Revenue losses due to non-technical losses such as power theft

Full transparency and distribution level and automated loss prevention.

Overall, this brief overview of smart grid technologies in developing countries shows that while there is a potential for smart grid development, projects implemented in developing countries need to be planned and assessed carefully. This is because different countries will have different expectations and requirements from smart grid technologies. Especially in developing countries, it should be ensured that the roll out of smart grid technologies is tailored to the needs of the electricity network in question, so as to prevent ineffective investments of already limited capital. The studies reviewed in this section indicate that the main drivers for smart grid development in developing economies are reliability and efficiency improvements, as well as improving revenue collection. The integration of renewable energy generation, as well as opening new markets and increasing customer flexibility are much less of a priority for developing countries than they are for developed countries. Therefore, the needs of developing countries might well be met with a different layout of smart grid technologies than those often implemented in developed countries.

Investigating the Potential for Smart Grids in West Africa

Most studies seem to agree that there is a potential for smart grid technologies in the power grid.

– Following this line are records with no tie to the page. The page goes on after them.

-- ==== Sys2Proof/WellFormed.lean ====
section
/-! DEFINITION. Which instructions a decoder may deliver (30_encoding.md R67).  Every operand has exactly the width of
its field, so the one check left is the low nibble of 5XYN and 9XYN under the strict reading. -/

namespace Sys2Proof

/-- Whether an instruction is well formed under the reading `strict` of R67: with STRICT_5_9 set, only N = 0 is. -/
def Instr.wellFormed (strict : Bool) : Instr → Bool
  | .seReg _ _ n => !strict || n == 0
  | .sneReg _ _ n => !strict || n == 0
  | .cls => true
  | .ret => true
  | .jp _ => true
  | .call _ => true
  | .seImm _ _ => true
  | .sneImm _ _ => true
  | .ldImm _ _ => true
  | .addImm _ _ => true
  | .ldReg _ _ => true
  | .orReg _ _ => true
  | .andReg _ _ => true
  | .xorReg _ _ => true
  | .addReg _ _ => true
  | .subReg _ _ => true
  | .shr _ _ => true
  | .subnReg _ _ => true
  | .shl _ _ => true
  | .ldI _ => true
  | .jpV0 _ => true
  | .rnd _ _ => true
  | .drw _ _ _ => true
  | .skp _ => true
  | .sknp _ => true
  | .ldVxDt _ => true
  | .ldVxK _ => true
  | .ldDtVx _ => true
  | .ldStVx _ => true
  | .addI _ => true
  | .ldF _ => true
  | .ldB _ => true
  | .stRegs _ => true
  | .ldRegs _ => true

/-- Well formed on this machine, whose reading of R67 is `Config.strict59`. -/
abbrev Instr.WellFormed (i : Instr) : Prop := i.wellFormed Config.strict59 = true

end Sys2Proof
end

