-- ==== Sys2Proof/Tests/Slice0.lean ====
section
/-! SUPPORT. The model's own tests: the ill-formed terms that WellFormed refuses; one word for every constructor, written
out bit by bit from its pattern in R65; one step of each instruction against the vectors of spec/95_test_vectors.md, whose
numbers (S1, T20, ...) the comments give; and a witness for the hypotheses of every statement. -/

namespace Sys2Proof.Tests

open Sys2Proof.Machine Sys2Proof.Statements

/-! ### Helpers -/

/-- The machine after power-on with some registers set, and PC past an instruction at 0x200. -/
def regs (l : List (Nibble × Byte)) : State :=
  { l.foldl (fun s p => s.setV p.1 p.2) State.reset with pc := 0x202, trace := [] }

/-- That machine with I set too, and bytes stored at an address. -/
def regsI (i : Word) (a : Nat) (bytes : List Byte) (l : List (Nibble × Byte)) : State :=
  { regs l with i := i, mem := Memory.putAll [] a bytes }

/-- What a function of the next state gives; none for another outcome. -/
def seen {α : Type} (f : State → α) : Result → Option α
  | .next t => some (f t)
  | _ => none

/-- A framebuffer whose cells are all `b`. -/
def filled (b : Bool) : Vector (Vector Bool 64) 32 := Vector.replicate 32 (Vector.replicate 64 b)

/-- The machine with events to come. -/
def withEvents (l : List Input) (s : State) : State := { s with inputs := l }

/-! ### WellFormed: the low nibble of 5XYN and 9XYN under the strict reading (R67) -/

theorem test_wellFormed_strict_refuses_seReg : Instr.wellFormed true (.seReg 1 2 1) = false := by decide
theorem test_wellFormed_strict_refuses_sneReg : Instr.wellFormed true (.sneReg 1 2 0xF) = false := by decide
theorem test_wellFormed_strict_takes_zero :
    Instr.wellFormed true (.seReg 1 2 0) = true ∧ Instr.wellFormed true (.sneReg 1 2 0) = true := by decide
theorem test_wellFormed_takes_ignored : Instr.WellFormed (.seReg 1 2 1) ∧ Instr.WellFormed (.sneReg 1 2 0xF) := by decide
theorem test_decode_strict_refuses :
    decodeWord true 0x5121 = .error .strict59 ∧ decodeWord true 0x912F = .error .strict59 := by decide

/-! ### Decoding, bit by bit (R65): class, X, Y, N, the nibbles in that order -/

theorem test_decode_cls : decodeWord Config.strict59 0b0000_0000_1110_0000 = .ok (.cls) := by decide
theorem test_decode_ret : decodeWord Config.strict59 0b0000_0000_1110_1110 = .ok (.ret) := by decide
theorem test_decode_jp : decodeWord Config.strict59 0b0001_1010_1011_1100 = .ok (.jp 0xABC) := by decide
theorem test_decode_call : decodeWord Config.strict59 0b0010_0010_0000_1010 = .ok (.call 0x20A) := by decide
theorem test_decode_seImm : decodeWord Config.strict59 0b0011_0001_0100_0010 = .ok (.seImm 1 0x42) := by decide
theorem test_decode_sneImm : decodeWord Config.strict59 0b0100_0001_0100_0011 = .ok (.sneImm 1 0x43) := by decide
theorem test_decode_seReg : decodeWord Config.strict59 0b0101_0001_0010_0001 = .ok (.seReg 1 2 1) := by decide
theorem test_decode_ldImm : decodeWord Config.strict59 0b0110_1010_1111_1110 = .ok (.ldImm 0xA 0xFE) := by decide
theorem test_decode_addImm : decodeWord Config.strict59 0b0111_0001_1111_1111 = .ok (.addImm 1 0xFF) := by decide
theorem test_decode_ldReg : decodeWord Config.strict59 0b1000_0001_0010_0000 = .ok (.ldReg 1 2) := by decide
theorem test_decode_orReg : decodeWord Config.strict59 0b1000_0001_0010_0001 = .ok (.orReg 1 2) := by decide
theorem test_decode_andReg : decodeWord Config.strict59 0b1000_0001_0010_0010 = .ok (.andReg 1 2) := by decide
theorem test_decode_xorReg : decodeWord Config.strict59 0b1000_0001_0010_0011 = .ok (.xorReg 1 2) := by decide
theorem test_decode_addReg : decodeWord Config.strict59 0b1000_0001_0010_0100 = .ok (.addReg 1 2) := by decide
theorem test_decode_subReg : decodeWord Config.strict59 0b1000_0001_0010_0101 = .ok (.subReg 1 2) := by decide
theorem test_decode_shr : decodeWord Config.strict59 0b1000_1010_1011_0110 = .ok (.shr 0xA 0xB) := by decide
theorem test_decode_subnReg : decodeWord Config.strict59 0b1000_0001_0010_0111 = .ok (.subnReg 1 2) := by decide
theorem test_decode_shl : decodeWord Config.strict59 0b1000_1010_1011_1110 = .ok (.shl 0xA 0xB) := by decide
theorem test_decode_sneReg : decodeWord Config.strict59 0b1001_0001_0010_1111 = .ok (.sneReg 1 2 0xF) := by decide
theorem test_decode_ldI : decodeWord Config.strict59 0b1010_0010_0000_1110 = .ok (.ldI 0x20E) := by decide
theorem test_decode_jpV0 : decodeWord Config.strict59 0b1011_0011_0000_0001 = .ok (.jpV0 0x301) := by decide
theorem test_decode_rnd : decodeWord Config.strict59 0b1100_0011_0000_1111 = .ok (.rnd 3 0x0F) := by decide
theorem test_decode_drw : decodeWord Config.strict59 0b1101_0001_0010_0101 = .ok (.drw 1 2 5) := by decide
theorem test_decode_skp : decodeWord Config.strict59 0b1110_0001_1001_1110 = .ok (.skp 1) := by decide
theorem test_decode_sknp : decodeWord Config.strict59 0b1110_0001_1010_0001 = .ok (.sknp 1) := by decide
theorem test_decode_ldVxDt : decodeWord Config.strict59 0b1111_0010_0000_0111 = .ok (.ldVxDt 2) := by decide
theorem test_decode_ldVxK : decodeWord Config.strict59 0b1111_0011_0000_1010 = .ok (.ldVxK 3) := by decide
theorem test_decode_ldDtVx : decodeWord Config.strict59 0b1111_0010_0001_0101 = .ok (.ldDtVx 2) := by decide
theorem test_decode_ldStVx : decodeWord Config.strict59 0b1111_0010_0001_1000 = .ok (.ldStVx 2) := by decide
theorem test_decode_addI : decodeWord Config.strict59 0b1111_0001_0001_1110 = .ok (.addI 1) := by decide
theorem test_decode_ldF : decodeWord Config.strict59 0b1111_0001_0010_1001 = .ok (.ldF 1) := by decide
theorem test_decode_ldB : decodeWord Config.strict59 0b1111_0001_0011_0011 = .ok (.ldB 1) := by decide
theorem test_decode_stRegs : decodeWord Config.strict59 0b1111_0011_0101_0101 = .ok (.stRegs 3) := by decide
theorem test_decode_ldRegs : decodeWord Config.strict59 0b1111_0011_0110_0101 = .ok (.ldRegs 3) := by decide
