-- ==== Sys2Proof/Syntax.lean ====
section
/-! DEFINITION. The commands of MGC (R76, one constructor per row of the opcode table), their modes, classes and formats (R73 to R75), and the packets that carry them (R70). -/

namespace Sys2Proof

/-- The compositing mode (R75). -/
inductive Mode where
  | set | or | and | xor | not
deriving DecidableEq, Repr

/-- The mnemonics of the opcode map (R76). -/
inductive Mnemonic where
  | init | clear | getpixel | setpixel | setclip | clrclip
  | hline | vline | rect | fillrect | line | circle | fillcircle
  | setfont | glyph | string | display
deriving DecidableEq, Repr

/-- The class of a command: which of V and M it uses (R74). -/
inductive CommandClass where
  | vm | m | none
deriving DecidableEq, Repr

/-- The format of a command: how many operand words follow the header word (R73). -/
inductive Format where
  | f0 | f1 | f2 | f3 | f4 | fs
deriving DecidableEq, Repr

/-- The abstract commands (R76).
An operand is the 16-bit word that carries it; the meaning converts it by `sext16` or `zext16` (R72).
`v` is the requested pixel value and `m` the compositing mode (R74). -/
inductive Instr where
  /-- INIT w, h (R108). -/
  | init (w h : Word)
  /-- CLEAR (R107). -/
  | clear
  /-- GETPIXEL x, y (R105). -/
  | getpixel (x y : Word)
  /-- SETPIXEL x, y, V, M (R106). -/
  | setpixel (x y : Word) (v : Bool) (m : Mode)
  /-- SETCLIP x, y, w, h (R132). -/
  | setclip (x y w h : Word)
  /-- CLRCLIP (R133). -/
  | clrclip
  /-- HLINE x, y, w, V, M (R140). -/
  | hline (x y w : Word) (v : Bool) (m : Mode)
  /-- VLINE x, y, h, V, M (R141). -/
  | vline (x y h : Word) (v : Bool) (m : Mode)
  /-- RECT x, y, w, h, V, M (R142). -/
  | rect (x y w h : Word) (v : Bool) (m : Mode)
  /-- FILLRECT x, y, w, h, V, M (R143). -/
  | fillrect (x y w h : Word) (v : Bool) (m : Mode)
  /-- LINE x0, y0, x1, y1, V, M (R145). -/
  | line (x0 y0 x1 y1 : Word) (v : Bool) (m : Mode)
  /-- CIRCLE cx, cy, r, V, M (R172). -/
  | circle (cx cy r : Word) (v : Bool) (m : Mode)
  /-- FILLCIRCLE cx, cy, r, V, M (R174). -/
  | fillcircle (cx cy r : Word) (v : Bool) (m : Mode)
  /-- SETFONT idx (R193). -/
  | setfont (idx : Word)
  /-- GLYPH x, y, ch, M (R194). -/
  | glyph (x y ch : Word) (m : Mode)
  /-- STRING x, y, n, ch[0..n-1], M (R195); the count n is the length of `chs` (R81). -/
  | string (x y : Word) (chs : List Word) (m : Mode)
  /-- DISPLAY (R220). -/
  | display
deriving DecidableEq, Repr

/-- The mnemonic of a command. -/
def Instr.mnemonic : Instr → Mnemonic
  | .init .. => .init
  | .clear => .clear
  | .getpixel .. => .getpixel
  | .setpixel .. => .setpixel
  | .setclip .. => .setclip
  | .clrclip => .clrclip
  | .hline .. => .hline
  | .vline .. => .vline
  | .rect .. => .rect
  | .fillrect .. => .fillrect
  | .line .. => .line
  | .circle .. => .circle
  | .fillcircle .. => .fillcircle
  | .setfont .. => .setfont
  | .glyph .. => .glyph
  | .string .. => .string
  | .display => .display

/-- A packet (R70): a finite sequence of 16-bit words framed by the port, at least one word long.
Word 0 is `header`; words 1 and up are `operands`. -/
structure Packet where
  header   : Word
  operands : List Word
deriving DecidableEq, Repr

/-- L, the framed length of the packet in words (R77). -/
def Packet.length (p : Packet) : Nat := 1 + p.operands.length

end Sys2Proof
end

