-- ==== Sys2Proof/Machine/Flags.lean ====
section
/-! DEFINITION. MGC has no status flags and no condition codes (R22). The only condition a command leaves is the STATUS field of its response, an output; here are its codes (R230). -/

namespace Sys2Proof.Machine

/-- The 8-bit code of a status (R230); codes 4 to 255 are never produced. -/
def Status.code : Status → BitVec 8
  | .ok => 0
  | .errAlloc => 1
  | .errIllegal => 2
  | .errState => 3

end Sys2Proof.Machine
end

However, it is often emphasised that the demands for a smart grid system in West African countries will be different to those in most developed countries.[14]Therefore, it is important to develop a smart grid road map tailored to the needs of the region. It may be useful to consider experiences and lessons learned from other developed and emerging economies, however, these should not always be directly applied.[15] Furthermore, it should be kept in mind that even amongst the member states of the West African Power Pool (WAPP) there is a large range of electrification statuses and advances in grid development. Therefore, smart grid needs may further differ from country to country.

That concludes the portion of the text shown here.